Crucial choices have arrived and more are approaching. The abortion and euthanasia issues are the most ugly of these crises, but they are symptoms of something much deeper. We face a situation similar to the crisis which Christian Germany reached when the National Socialists enacted the racial laws, when state-sanctioned evil was funded by a large number of its citizenry who regarded the acts they were paying for through taxes to be crimes. Is this acceptable merely because the state or that elusive “voice of the people” has decided that the Jew or the pre-birth child is not quite human? And in a few short years will the orthodox Catholic or Christian be considered “an enemy of the people?” And will the family which fails to conform to state-defined notions of health be categorized as “dysfunctional,” and thus undeserving of custody of their children?

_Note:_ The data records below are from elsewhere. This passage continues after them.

/-! ## One lemma per field per update -/

@[simp] theorem State.regs_set (s : State) (p : PhysReg) (v : Word) : (s.set p v).regs = s.regs.set p v := rfl
@[simp] theorem State.cpsr_set (s : State) (p : PhysReg) (v : Word) : (s.set p v).cpsr = s.cpsr := rfl
@[simp] theorem State.spsrs_set (s : State) (p : PhysReg) (v : Word) : (s.set p v).spsrs = s.spsrs := rfl
@[simp] theorem State.mem_set (s : State) (p : PhysReg) (v : Word) : (s.set p v).mem = s.mem := rfl
@[simp] theorem State.bigEndian_set (s : State) (p : PhysReg) (v : Word) : (s.set p v).bigEndian = s.bigEndian := rfl
@[simp] theorem State.pins_set (s : State) (p : PhysReg) (v : Word) : (s.set p v).pins = s.pins := rfl
@[simp] theorem State.bus_set (s : State) (p : PhysReg) (v : Word) : (s.set p v).bus = s.bus := rfl
@[simp] theorem State.freeIndex_set (s : State) (p : PhysReg) (v : Word) : (s.set p v).freeIndex = s.freeIndex := rfl
@[simp] theorem State.mode?_set (s : State) (p : PhysReg) (v : Word) : (s.set p v).mode? = s.mode? := rfl
@[simp] theorem State.flags_set (s : State) (p : PhysReg) (v : Word) : (s.set p v).flags = s.flags := rfl
@[simp] theorem State.spsr_set (s : State) (p : PhysReg) (v : Word) (c : Bank) : (s.set p v).spsr c = s.spsr c := by cases c <;> rfl
@[simp] theorem State.regs_setX (s : State) (m : Mode) (i : Reg) (v : Word) : (s.setX m i v).regs = s.regs.set (phys m i) v := rfl
@[simp] theorem State.cpsr_setX (s : State) (m : Mode) (i : Reg) (v : Word) : (s.setX m i v).cpsr = s.cpsr := rfl
@[simp] theorem State.spsrs_setX (s : State) (m : Mode) (i : Reg) (v : Word) : (s.setX m i v).spsrs = s.spsrs := rfl
@[simp] theorem State.mem_setX (s : State) (m : Mode) (i : Reg) (v : Word) : (s.setX m i v).mem = s.mem := rfl
@[simp] theorem State.bigEndian_setX (s : State) (m : Mode) (i : Reg) (v : Word) : (s.setX m i v).bigEndian = s.bigEndian := rfl
@[simp] theorem State.pins_setX (s : State) (m : Mode) (i : Reg) (v : Word) : (s.setX m i v).pins = s.pins := rfl
@[simp] theorem State.bus_setX (s : State) (m : Mode) (i : Reg) (v : Word) : (s.setX m i v).bus = s.bus := rfl
@[simp] theorem State.freeIndex_setX (s : State) (m : Mode) (i : Reg) (v : Word) : (s.setX m i v).freeIndex = s.freeIndex := rfl
@[simp] theorem State.mode?_setX (s : State) (m : Mode) (i : Reg) (v : Word) : (s.setX m i v).mode? = s.mode? := rfl
@[simp] theorem State.flags_setX (s : State) (m : Mode) (i : Reg) (v : Word) : (s.setX m i v).flags = s.flags := rfl
@[simp] theorem State.spsr_setX (s : State) (m : Mode) (i : Reg) (v : Word) (c : Bank) : (s.setX m i v).spsr c = s.spsr c := by cases c <;> rfl
@[simp] theorem State.cpsr_withPc (s : State) (v : Word) : (s.withPc v).cpsr = s.cpsr := rfl
@[simp] theorem State.spsrs_withPc (s : State) (v : Word) : (s.withPc v).spsrs = s.spsrs := rfl
@[simp] theorem State.mem_withPc (s : State) (v : Word) : (s.withPc v).mem = s.mem := rfl
@[simp] theorem State.bigEndian_withPc (s : State) (v : Word) : (s.withPc v).bigEndian = s.bigEndian := rfl
@[simp] theorem State.pins_withPc (s : State) (v : Word) : (s.withPc v).pins = s.pins := rfl
@[simp] theorem State.bus_withPc (s : State) (v : Word) : (s.withPc v).bus = s.bus := rfl
@[simp] theorem State.freeIndex_withPc (s : State) (v : Word) : (s.withPc v).freeIndex = s.freeIndex := rfl
@[simp] theorem State.mode?_withPc (s : State) (v : Word) : (s.withPc v).mode? = s.mode? := rfl
@[simp] theorem State.flags_withPc (s : State) (v : Word) : (s.withPc v).flags = s.flags := rfl
@[simp] theorem State.spsr_withPc (s : State) (v : Word) (c : Bank) : (s.withPc v).spsr c = s.spsr c := by cases c <;> rfl
@[simp] theorem State.regs_withCpsr (s : State) (v : Word) : (s.withCpsr v).regs = s.regs := rfl
@[simp] theorem State.cpsr_withCpsr (s : State) (v : Word) : (s.withCpsr v).cpsr = v := rfl
@[simp] theorem State.spsrs_withCpsr (s : State) (v : Word) : (s.withCpsr v).spsrs = s.spsrs := rfl
@[simp] theorem State.mem_withCpsr (s : State) (v : Word) : (s.withCpsr v).mem = s.mem := rfl
@[simp] theorem State.bigEndian_withCpsr (s : State) (v : Word) : (s.withCpsr v).bigEndian = s.bigEndian := rfl
@[simp] theorem State.pins_withCpsr (s : State) (v : Word) : (s.withCpsr v).pins = s.pins := rfl
@[simp] theorem State.bus_withCpsr (s : State) (v : Word) : (s.withCpsr v).bus = s.bus := rfl
@[simp] theorem State.freeIndex_withCpsr (s : State) (v : Word) : (s.withCpsr v).freeIndex = s.freeIndex := rfl
@[simp] theorem State.get_withCpsr (s : State) (v : Word) (q : PhysReg) : (s.withCpsr v).get q = s.get q := rfl
@[simp] theorem State.pc_withCpsr (s : State) (v : Word) : (s.withCpsr v).pc = s.pc := rfl
@[simp] theorem State.x_withCpsr (s : State) (v : Word) (n : Mode) (a : Word) (j : Reg) : (s.withCpsr v).x n a j = s.x n a j := rfl
@[simp] theorem State.spsr_withCpsr (s : State) (v : Word) (c : Bank) : (s.withCpsr v).spsr c = s.spsr c := by cases c <;> rfl
@[simp] theorem State.regs_withFlags (s : State) (f : Flags) : (s.withFlags f).regs = s.regs := rfl
@[simp] theorem State.cpsr_withFlags (s : State) (f : Flags) : (s.withFlags f).cpsr = psrWithFlags s.cpsr f := rfl
@[simp] theorem State.spsrs_withFlags (s : State) (f : Flags) : (s.withFlags f).spsrs = s.spsrs := rfl
@[simp] theorem State.mem_withFlags (s : State) (f : Flags) : (s.withFlags f).mem = s.mem := rfl
@[simp] theorem State.bigEndian_withFlags (s : State) (f : Flags) : (s.withFlags f).bigEndian = s.bigEndian := rfl
@[simp] theorem State.pins_withFlags (s : State) (f : Flags) : (s.withFlags f).pins = s.pins := rfl
@[simp] theorem State.bus_withFlags (s : State) (f : Flags) : (s.withFlags f).bus = s.bus := rfl
@[simp] theorem State.freeIndex_withFlags (s : State) (f : Flags) : (s.withFlags f).freeIndex = s.freeIndex := rfl
@[simp] theorem State.get_withFlags (s : State) (f : Flags) (q : PhysReg) : (s.withFlags f).get q = s.get q := rfl
@[simp] theorem State.pc_withFlags (s : State) (f : Flags) : (s.withFlags f).pc = s.pc := rfl
@[simp] theorem State.x_withFlags (s : State) (f : Flags) (n : Mode) (a : Word) (j : Reg) : (s.withFlags f).x n a j = s.x n a j := rfl
@[simp] theorem State.spsr_withFlags (s : State) (f : Flags) (c : Bank) : (s.withFlags f).spsr c = s.spsr c := by cases c <;> rfl
@[simp] theorem State.regs_setSpsr (s : State) (b : Bank) (v : Word) : (s.setSpsr b v).regs = s.regs := by cases b <;> rfl
@[simp] theorem State.cpsr_setSpsr (s : State) (b : Bank) (v : Word) : (s.setSpsr b v).cpsr = s.cpsr := by cases b <;> rfl
@[simp] theorem State.mem_setSpsr (s : State) (b : Bank) (v : Word) : (s.setSpsr b v).mem = s.mem := by cases b <;> rfl
@[simp] theorem State.bigEndian_setSpsr (s : State) (b : Bank) (v : Word) : (s.setSpsr b v).bigEndian = s.bigEndian := by cases b <;> rfl
@[simp] theorem State.pins_setSpsr (s : State) (b : Bank) (v : Word) : (s.setSpsr b v).pins = s.pins := by cases b <;> rfl
@[simp] theorem State.bus_setSpsr (s : State) (b : Bank) (v : Word) : (s.setSpsr b v).bus = s.bus := by cases b <;> rfl
@[simp] theorem State.freeIndex_setSpsr (s : State) (b : Bank) (v : Word) : (s.setSpsr b v).freeIndex = s.freeIndex := by cases b <;> rfl
@[simp] theorem State.get_setSpsr (s : State) (b : Bank) (v : Word) (q : PhysReg) : (s.setSpsr b v).get q = s.get q := by cases b <;> rfl
@[simp] theorem State.pc_setSpsr (s : State) (b : Bank) (v : Word) : (s.setSpsr b v).pc = s.pc := by cases b <;> rfl
@[simp] theorem State.x_setSpsr (s : State) (b : Bank) (v : Word) (n : Mode) (a : Word) (j : Reg) : (s.setSpsr b v).x n a j = s.x n a j := by cases b <;> rfl
@[simp] theorem State.mode?_setSpsr (s : State) (b : Bank) (v : Word) : (s.setSpsr b v).mode? = s.mode? := by cases b <;> rfl
@[simp] theorem State.flags_setSpsr (s : State) (b : Bank) (v : Word) : (s.setSpsr b v).flags = s.flags := by cases b <;> rfl
@[simp] theorem State.regs_drawn (s : State) (k : Nat) : (s.drawn k).regs = s.regs := rfl
@[simp] theorem State.cpsr_drawn (s : State) (k : Nat) : (s.drawn k).cpsr = s.cpsr := rfl
@[simp] theorem State.spsrs_drawn (s : State) (k : Nat) : (s.drawn k).spsrs = s.spsrs := rfl
@[simp] theorem State.mem_drawn (s : State) (k : Nat) : (s.drawn k).mem = s.mem := rfl
@[simp] theorem State.bigEndian_drawn (s : State) (k : Nat) : (s.drawn k).bigEndian = s.bigEndian := rfl
@[simp] theorem State.pins_drawn (s : State) (k : Nat) : (s.drawn k).pins = s.pins := rfl
@[simp] theorem State.bus_drawn (s : State) (k : Nat) : (s.drawn k).bus = s.bus := rfl
@[simp] theorem State.freeIndex_drawn (s : State) (k : Nat) : (s.drawn k).freeIndex = s.freeIndex + k := rfl
@[simp] theorem State.get_drawn (s : State) (k : Nat) (q : PhysReg) : (s.drawn k).get q = s.get q := rfl
@[simp] theorem State.pc_drawn (s : State) (k : Nat) : (s.drawn k).pc = s.pc := rfl
@[simp] theorem State.x_drawn (s : State) (k : Nat) (n : Mode) (a : Word) (j : Reg) : (s.drawn k).x n a j = s.x n a j := rfl
@[simp] theorem State.mode?_drawn (s : State) (k : Nat) : (s.drawn k).mode? = s.mode? := rfl
@[simp] theorem State.flags_drawn (s : State) (k : Nat) : (s.drawn k).flags = s.flags := rfl
@[simp] theorem State.spsr_drawn (s : State) (k : Nat) (c : Bank) : (s.drawn k).spsr c = s.spsr c := by cases c <;> rfl
@[simp] theorem State.regs_popPins (s : State) : (s.popPins).regs = s.regs := rfl
@[simp] theorem State.cpsr_popPins (s : State) : (s.popPins).cpsr = s.cpsr := rfl
@[simp] theorem State.spsrs_popPins (s : State) : (s.popPins).spsrs = s.spsrs := rfl
@[simp] theorem State.mem_popPins (s : State) : (s.popPins).mem = s.mem := rfl
@[simp] theorem State.bigEndian_popPins (s : State) : (s.popPins).bigEndian = s.bigEndian := rfl
@[simp] theorem State.pins_popPins (s : State) : (s.popPins).pins = s.pins.tail := rfl
@[simp] theorem State.bus_popPins (s : State) : (s.popPins).bus = s.bus := rfl
@[simp] theorem State.freeIndex_popPins (s : State) : (s.popPins).freeIndex = s.freeIndex := rfl
@[simp] theorem State.get_popPins (s : State) (q : PhysReg) : (s.popPins).get q = s.get q := rfl
@[simp] theorem State.pc_popPins (s : State) : (s.popPins).pc = s.pc := rfl
@[simp] theorem State.x_popPins (s : State) (n : Mode) (a : Word) (j : Reg) : (s.popPins).x n a j = s.x n a j := rfl
@[simp] theorem State.mode?_popPins (s : State) : (s.popPins).mode? = s.mode? := rfl
@[simp] theorem State.flags_popPins (s : State) : (s.popPins).flags = s.flags := rfl
@[simp] theorem State.spsr_popPins (s : State) (c : Bank) : (s.popPins).spsr c = s.spsr c := by cases c <;> rfl

@[simp] theorem State.mode?_withCpsr (s : State) (v : Word) : (s.withCpsr v).mode? = psrMode v := rfl

@[simp] theorem State.flags_withCpsr (s : State) (v : Word) : (s.withCpsr v).flags = psrFlags v := rfl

If we should wake up some morning to find that a massive infrastructure of Conditioners is proceeding with the reconditioning of society—in the name of the people, in the name of the family, in the name of the child—who then will judge the State, and who will judge the people? Will we look back upon the present as the last brief period in which it was still possible to reverse the tide?

Is this a paranoiac nightmare or the shape of the world materializing under our very eyes? The objective signs should be sufficient to at least raise the necessary questions. Our pogroms and our crystalnachts are hidden away in clinics and hospitals. The people of the West are a nice people. An idealistic people. But note carefully the public rhetoric, note how the destruction of a child, the violation of conscience, the undermining of personal responsibility, the steady elimination of diversity, are lauded as steps in the protection of rights and freedoms. Have we reached that point to which Dawson, Pieper, Huxley, and Belloc referred? If it is true that rhetoric about freedom and democracy proliferates as the real thing declines, then the Western world has entered a period of institutionalized unreality.